Clara Barton High School for Health Professions is a public high school in Crown Heights, Brooklyn, New York City, that teaches from 9th - 12th grade. It is located at 901 Classon Avenue, across from the Brooklyn Museum and the Brooklyn Botanic Garden. The school is named for Clara Barton, an American teacher, nurse, and humanitarian. Like all New York City public schools, Clara Barton High School is operated by the New York City Department of Education.

Clara Barton High School for Health Professions has an array of health profession programs including Licensed Practical Nursing, Medical Assisting, Nursing Assisting, Dental Lab, Dental Assisting, Pharmacy Assisting, and EMT.

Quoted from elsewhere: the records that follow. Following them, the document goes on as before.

-- ==== Sys2Proof/Proofs/AirSteps.lean ====
section
/-! The air under every command: data slots opened one after another, the windows finished, the frame advanced, the radio's requests. -/

namespace Sys2Proof.Machine

section
variable {s t u : State}

/-! ## Data slots (R98, R99, R123 to R137) -/

/-- The same frame, with the same windows and the same work due. -/
structure State.SameFrame (s t : State) : Prop where
  radio : t.radio = s.radio
  windows : t.air.windows = s.air.windows
  windowsOpen : t.air.windowsOpen = s.air.windowsOpen
  beaconDue : t.air.beaconDue = s.air.beaconDue
  inReset : t.inReset = s.inReset
  expiryDue : t.epoch.expiryDue = s.epoch.expiryDue
  holdsDue : t.holdsDue = s.holdsDue

theorem State.SameFrame.trans (h : s.SameFrame t) (k : t.SameFrame u) : s.SameFrame u :=
  ⟨k.radio.trans h.radio, k.windows.trans h.windows, k.windowsOpen.trans h.windowsOpen, k.beaconDue.trans h.beaconDue,
    k.inReset.trans h.inReset, k.expiryDue.trans h.expiryDue, k.holdsDue.trans h.holdsDue⟩

theorem State.SameFrame.goesOn (h : s.SameFrame t) : s.GoesOn t := .of_same h.radio h.windows h.windowsOpen h.inReset

theorem State.SameBesideLabels.frame (h : s.SameBesideLabels t) : s.SameFrame t :=
  ⟨h.radio, congrArg Air.windows h.air, congrArg Air.windowsOpen h.air, congrArg Air.beaconDue h.air, h.inReset,
    congrArg EpochRecord.expiryDue h.epoch, h.holdsDue⟩

theorem State.reportStaged_frame (s before : State) : s.SameFrame (s.reportStaged before) := by
  rw [State.reportStaged_eq]
  split <;> exact ⟨rfl, rfl, rfl, rfl, rfl, rfl, rfl⟩

theorem State.grant_frame (lane : Lane) (slot : SlotNo) (k : Nat) (s : State) : s.SameFrame (s.grant lane slot k) := by
  simp only [State.grant]
  split
  · exact ⟨rfl, rfl, rfl, rfl, rfl, rfl, rfl⟩
  · rename_i l _
    have written := (State.writeLabel_same k (some (s.grantedLabel l)) (s.setEntries (s.entries ++ [s.grantEntry lane slot k l]))).frame
    have sent : s.SameFrame (((s.setEntries (s.entries ++ [s.grantEntry lane slot k l])).writeLabel k
        (some (s.grantedLabel l))).transmit lane (some (s.chooseMessage l).2.1)) :=
      ⟨written.radio, written.windows, written.windowsOpen, written.beaconDue, written.inReset, written.expiryDue, written.holdsDue⟩
    have reported := sent.trans (State.reportStaged_frame _ s)
    split
    · exact ⟨reported.radio, reported.windows, reported.windowsOpen, reported.beaconDue, reported.inReset, reported.expiryDue,
        reported.holdsDue⟩
    · exact reported

/-- A decision moves no window and leaves all due work (R99). -/
theorem State.decideSlot_frame (lane : Lane) (slot : SlotNo) (s : State) : s.SameFrame (s.decideSlot lane slot) := by
  rcases s.decideSlot_cases lane slot with silent | ⟨pointers, zones, k, l, -, -, -, -, -, granted⟩
  · exact silent ▸ ⟨rfl, rfl, rfl, rfl, rfl, rfl, rfl⟩
  · rw [granted]
    have same := State.grant_frame lane slot k ((s.setPointers pointers).setZones zones)
    exact ⟨same.radio, same.windows, same.windowsOpen, same.beaconDue, same.inReset, same.expiryDue, same.holdsDue⟩

/-- A lane's windows after its next data slot has opened: the count alone has moved. -/
theorem State.openSlot_windows (lane other : Lane) (s : State) : (s.openSlot lane).air.windows[other.val]
    = if other = lane then { s.air.windows[lane.val] with opened := s.air.windows[lane.val].opened + 1 }
      else s.air.windows[other.val] := by
  rw [← State.setWindows_windows]
  simp only [State.openSlot, (State.decideSlot_frame _ _ _).windows]

theorem State.openSlot_goesOn (lane : Lane) (s : State) : s.GoesOn (s.openSlot lane) :=
  (s.setWindows_goesOn lane { s.air.windows[lane.val] with opened := s.air.windows[lane.val].opened + 1 } (Nat.le_succ _)
    fun _ => id).trans (State.decideSlot_frame _ _ _).goesOn

/-- A grant in a data slot that has just opened, in a lane with room, leaves the places lawful (R134, R137). -/
theorem State.OnAir.grant (h : s.OnAir) {lane : Lane} {slot : SlotNo} {k : Nat} {l : Label} (here : s.label k = some l)
    (windowsOpen : s.air.windowsOpen = true) (active : lane.val < s.radio.config.lanes.count)
    (room : s.laneEntries lane < s.partition) (opened : slot.val < s.air.windows[lane.val].opened)
    (first : ∀ e ∈ s.entries, e.lane = lane → e.grantFrame = s.radio.frame → e.slot ≠ slot) : (s.grant lane slot k).OnAir := by
  obtain ⟨lanes, -, entries, apart⟩ := h.air
  obtain ⟨granted, rfl, rest⟩ := State.grant_eq (lane := lane) (slot := slot) here
  refine Edits.onAir rest (State.SameAir.onAir (s := s.setEntries (s.entries ++ [s.grantEntry lane slot k l]))
    (State.writeLabel_sameAir k _ (List.Sublist.refl _)) ?_)
  have onLane : (s.grantEntry lane slot k l).lane = lane := rfl
  have now : (s.grantEntry lane slot k l).grantFrame = s.radio.frame := rfl
  have inSlot : (s.grantEntry lane slot k l).slot = slot := rfl
  have expected : (s.grantEntry lane slot k l).expected = s.radio.frame + BitVec.ofNat 24 s.radio.config.ackDelay := rfl
  generalize s.grantEntry lane slot k l = e at onLane now inSlot expected
  have delay := h.delay
  refine ⟨⟨lanes, fun _ => windowsOpen, fun d member => ?_, ?_⟩, fun d member => ?_, fun other => ?_, fun stopped => ?_, h.running, delay⟩
  · rcases List.mem_append.1 member with old | new
    · exact entries d old
    · obtain rfl := List.mem_singleton.1 new
      refine ⟨now ▸ expected, ?_, fun _ => ?_, fun due => ?_⟩
      · simp [now]
      · subst onLane; exact inSlot ▸ opened
      · rw [expected] at due
        have : s.radio.config.ackDelay < 16 := by omega
        exfalso
        simp only [State.setEntries_radio] at due
        bv_omega
  · refine List.pairwise_append.2 ⟨apart, List.pairwise_singleton _ _, fun d old a new => ?_⟩
    obtain rfl := List.mem_singleton.1 new
    rintro ⟨sameLane, sameFrame, sameSlot⟩
    refine first d old (sameLane.trans onLane) ?_ (sameSlot.trans inSlot)
    rw [(entries d old).1, expected] at sameFrame
    exact (BitVec.add_left_inj _).1 sameFrame
  · rcases List.mem_append.1 member with old | new
    · exact h.lanes d old
    · rw [List.mem_singleton.1 new, onLane]
      exact active
  · have each := h.partition other
    simp only [State.laneEntries, State.setEntries_entries, List.countP_append, List.countP_singleton, State.setEntries_radio] at each ⊢
    by_cases same : lane = other
    · subst same
      simp only [State.laneEntries, State.partition, Config.inFlightCapacity] at room
      split <;> omega
    · simpa [onLane, same] using each
  · have := h.running windowsOpen
    simp_all

/-- The next data slot of an active lane, opened in a frame with windows, leaves the places lawful. -/
theorem State.OnAir.openSlot (h : s.OnAir) (lane : Lane) (windowsOpen : s.air.windowsOpen = true)
    (active : lane.val < s.radio.config.lanes.count) (next : s.air.windows[lane.val].opened < 6) : (s.openSlot lane).OnAir := by
  obtain ⟨lanes, -, entries, -⟩ := h.air
  obtain ⟨w, hw⟩ : ∃ w : LaneWindows,
      w = { s.air.windows[lane.val] with opened := s.air.windows[lane.val].opened + 1 } := ⟨_, rfl⟩
  have opened : (s.setWindows lane w).OnAir := by
    refine h.setWindows lane w (hw ▸ Nat.le_succ _) ⟨hw ▸ next, fun _ => hw ▸ (lanes lane).2 next⟩ fun e member onLane now => ?_
    subst onLane
    exact hw ▸ (entries e member).2.2.2 now
  have slot : (Fin.ofNat 6 s.air.windows[lane.val].opened).val = s.air.windows[lane.val].opened := Nat.mod_eq_of_lt next
  simp only [State.openSlot, ← hw]
  generalize Fin.ofNat 6 s.air.windows[lane.val].opened = j at slot
  rcases (s.setWindows lane w).decideSlot_cases lane j with silent | ⟨pointers, zones, k, l, room, here, -, -, -, granted⟩
  · exact silent ▸ State.SameAir.onAir (s := s.setWindows lane w) ⟨rfl, rfl, rfl, .refl _⟩ opened
  · rw [granted]
    have moved : (((s.setWindows lane w).setPointers pointers).setZones zones).OnAir :=
      State.SameAir.onAir (s := s.setWindows lane w) ⟨rfl, rfl, rfl, .refl _⟩ opened
    refine moved.grant here windowsOpen active room ?_ fun e member onLane now same => ?_
    · have count : (s.setWindows lane w).air.windows[lane.val] = w := by rw [State.setWindows_windows, if_pos rfl]
      simp only [State.setZones_air, State.setPointers_air, count]
      rw [hw]
      exact slot ▸ Nat.lt_succ_self _
    · have before := (entries e member).2.2.1 now
      subst onLane
      rw [same] at before
      omega

/-- A number of data slots opened, no more than the frame has. -/
theorem State.OnAir.openSlots (h : s.OnAir) (lane : Lane) (n : Nat) (windowsOpen : s.air.windowsOpen = true)
    (active : lane.val < s.radio.config.lanes.count) (few : s.air.windows[lane.val].opened + n ≤ 6) :
    (s.openSlots lane n).OnAir ∧ s.GoesOn (s.openSlots lane n)
      ∧ (s.openSlots lane n).air.windows[lane.val].opened = s.air.windows[lane.val].opened + n := by
  induction n generalizing s with
  | zero => exact ⟨h, .refl s, rfl⟩
  | succ n ih =>
    have goes := s.openSlot_goesOn lane
    have one : (s.openSlot lane).air.windows[lane.val].opened = s.air.windows[lane.val].opened + 1 := by
      rw [State.openSlot_windows, if_pos rfl]
    obtain ⟨rest, goes', count⟩ := ih (h.openSlot lane windowsOpen active (by omega)) (goes.windowsOpen.trans windowsOpen)
      (by rwa [goes.radio]) (by omega)
    exact ⟨rest, goes.trans goes', by rw [State.openSlots, count, one]; omega⟩

/-- The data slots of an active lane below a number opened, in a frame with windows (R98). -/
theorem State.OnAir.openUpTo (h : s.OnAir) (lane : Lane) (n : Nat) (windowsOpen : s.air.windowsOpen = true)
    (active : lane.val < s.radio.config.lanes.count) (few : n ≤ 6) :
    (s.openUpTo lane n).OnAir ∧ s.GoesOn (s.openUpTo lane n) ∧ n ≤ (s.openUpTo lane n).air.windows[lane.val].opened := by
  have most := (h.air.1 lane).1
  obtain ⟨lawful, goes, count⟩ := h.openSlots lane (n - s.air.windows[lane.val].opened) windowsOpen active (by omega)
  exact ⟨lawful, goes, by rw [State.openUpTo, count]; omega⟩

/-- With all data slots of a lane opened. -/
theorem State.OnAir.opened_eq (h : s.OnAir) (lane : Lane) (all : 6 ≤ s.air.windows[lane.val].opened) :
    s.air.windows[lane.val].opened = 6 := Nat.le_antisymm (h.air.1 lane).1 all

Up until the 1990s, all students joined a health profession, and are still encouraged to do so. Clara Barton High School for Health Professions has a clinical Program, which allows seniors in certain health careers to work in a hospital for half their day or work a week and go to school for a week. Students can graduate as a licensed practical nurse and get a job in a hospital after graduation. They also can be certified to work in any of the other majors upon graduation.

Many accelerated courses are offered, through the Gateway Honors Program, including advanced placement courses such as AP Biology, A.P. English, and AP United States History. Gateway offers rigorous course instruction to prepare for college.